# Wanted Composer & Sound Designer for Retro RPG project



## actionhero3 (Feb 6, 2020)

*Thanks to everyone taking the time to read and reply to this message  The position has been filled now. *

-------------------------------------------------------------------------------------------

Hello there,

We're currently developing our first indie project called Awakening, and are seeking a composer and sound designer. Up until this point, we've been using a mix of music, our own music, free music, and sounds. However, Awakening is at the point now that it needs an upgrade to music and sounds to unify and improve the feel and mood.

We're looking to create an immersive and cohesive soundtrack with sound effects that players can really feel. For now, Awakening will be a shorter experience as we are working towards completing the demo; despite being short, we're still are aiming to provide a high quality experience. We're seeking a professional who has experience creating soundtracks and sound effects for video games.

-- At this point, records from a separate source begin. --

-- ==== Sys2Proof/Certificates/Slice0/Obligations.lean ====
section
/-! DEFINITION. The statements for the provers, from the numbered rules of spec/. Where a statement rests on a choice of the model or on a decision the spec marks as its own, its docstring names it. -/

open Sys2Proof Sys2Proof.Machine

/-- The bridge from the meanings to a run (40_sequencer.md section 1). Leaving the latch cleared after the step is
the model's choice, log 6. -/
def Obligations.StepRunsDecodedInstruction : Prop :=
  ∀ (s : State) (r : Record) (i : Instr), s.status = .running →
    Program.WellFormed s.memSize s.program → 0 ≤ s.ip → s.program[s.ip.toNat]? = some r → decode r = .ok i →
    ∃ t, exec i { s with jumped := false } = .next t ∧
      step s = .next
        (match t.status with
         | .halted _ => t
         | .running => if t.jumped then { t with jumped := false } else { t with ip := t.ip + 1 })

/-- R106, case by case of its pseudocode, which restates without a mark what R101, R102 and R105 give with the
decisions D7, D17 and D9. It says nothing of the latch between steps (R34). -/
def Obligations.WholeStep : Prop :=
  ∀ (s : State), s.status = .running → Program.WellFormed s.memSize s.program →
    (s.ip < 0 ∨ (s.program.length : Int) ≤ s.ip → step s = .next { s with status := .halted .endOfProgram }) ∧
    ∀ r, 0 ≤ s.ip → s.program[s.ip.toNat]? = some r →
      let ran (operands : List Token) (outcome : Host.Outcome State Fault Refusal) : Prop :=
        r.ops.tail = operands ∧ r.ops.length = 1 + operands.length ∧
        ∃ t u, outcome = .next t ∧ step s = .next u ∧
          { u with jumped := false } = { t with jumped := false, ip := if t.jumped then t.ip else t.ip + 1 }
      (r.mnem ∉ ["mov", "add", "sub", "cmp", "jmp", "je"] →
        ∃ u, step s = .next u ∧
          { u with jumped := false } = { s with jumped := false, status := .halted (.unsupported r.mnem) }) ∧
      (r.mnem = "mov" → ∃ a b, ran [a, b] (exec (.mov a b) { s with jumped := false })) ∧
      (r.mnem = "add" → ∃ a b, ran [a, b] (exec (.add a b) { s with jumped := false })) ∧
      (r.mnem = "sub" → ∃ a b, ran [a, b] (exec (.sub a b) { s with jumped := false })) ∧
      (r.mnem = "cmp" → ∃ a b, ran [a, b] (exec (.cmp a b) { s with jumped := false })) ∧
      (r.mnem = "jmp" → ∃ a, ran [a] (exec (.jmp a) { s with jumped := false })) ∧
      (r.mnem = "je" → ∃ a, ran [a] (exec (.je a) { s with jumped := false }))

/-- Sanity: records copied from 95_test_vectors.md (P1, P3, V-SEQ-3, V-WF-1, V-WF-2). -/
def Obligations.SpecRecordsDecode : Prop :=
  decode { opcode := 0, ops := [.text "32", .num 10, .reg 1], mnem := "mov" } = .ok (.mov (.num 10) (.reg 1)) ∧
  decode { opcode := 0, ops := [.text "32", .reg 1, .reg 0], mnem := "add" } = .ok (.add (.reg 1) (.reg 0)) ∧
  decode { opcode := 0, ops := [.text "32", .num 3, .reg 0], mnem := "sub" } = .ok (.sub (.num 3) (.reg 0)) ∧
  decode { opcode := 0, ops := [.text "32", .reg 0, .hex "FFFFFFFC"], mnem := "cmp" } =
    .ok (.cmp (.reg 0) (.hex "FFFFFFFC")) ∧
  decode { opcode := 0, ops := [.text "8", .num 0], mnem := "jmp" } = .ok (.jmp (.num 0)) ∧
  decode { opcode := 0x74, ops := [.text "8", .num 5], mnem := "je" } = .ok (.je (.num 5)) ∧
  decode { opcode := 0, ops := [.text "32", .reg 0], mnem := "push" } = .ok (.other "push") ∧
  decode { opcode := 0, ops := [.text "32", .num 1, .reg 0], mnem := "MOV" } = .ok (.other "MOV") ∧
  decode { opcode := 0, ops := [.text "32", .num 10], mnem := "mov" } = .error .wfArity ∧
  decode { opcode := 0, ops := [], mnem := "mov" } = .error .wfTag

The deadline to complete would be end of May 2020, we currently have a budget of $3000 for audio.

If you're interested, please share your portfolio. Thank you for taking the time to look at this posting!

Here is a video of our project (still in progress):


----------



## cornelisjordaan (Feb 6, 2020)

Howdy! Great stuff you have thusfar  I'm sure you'll find the right person for the job around these forums somewhere! 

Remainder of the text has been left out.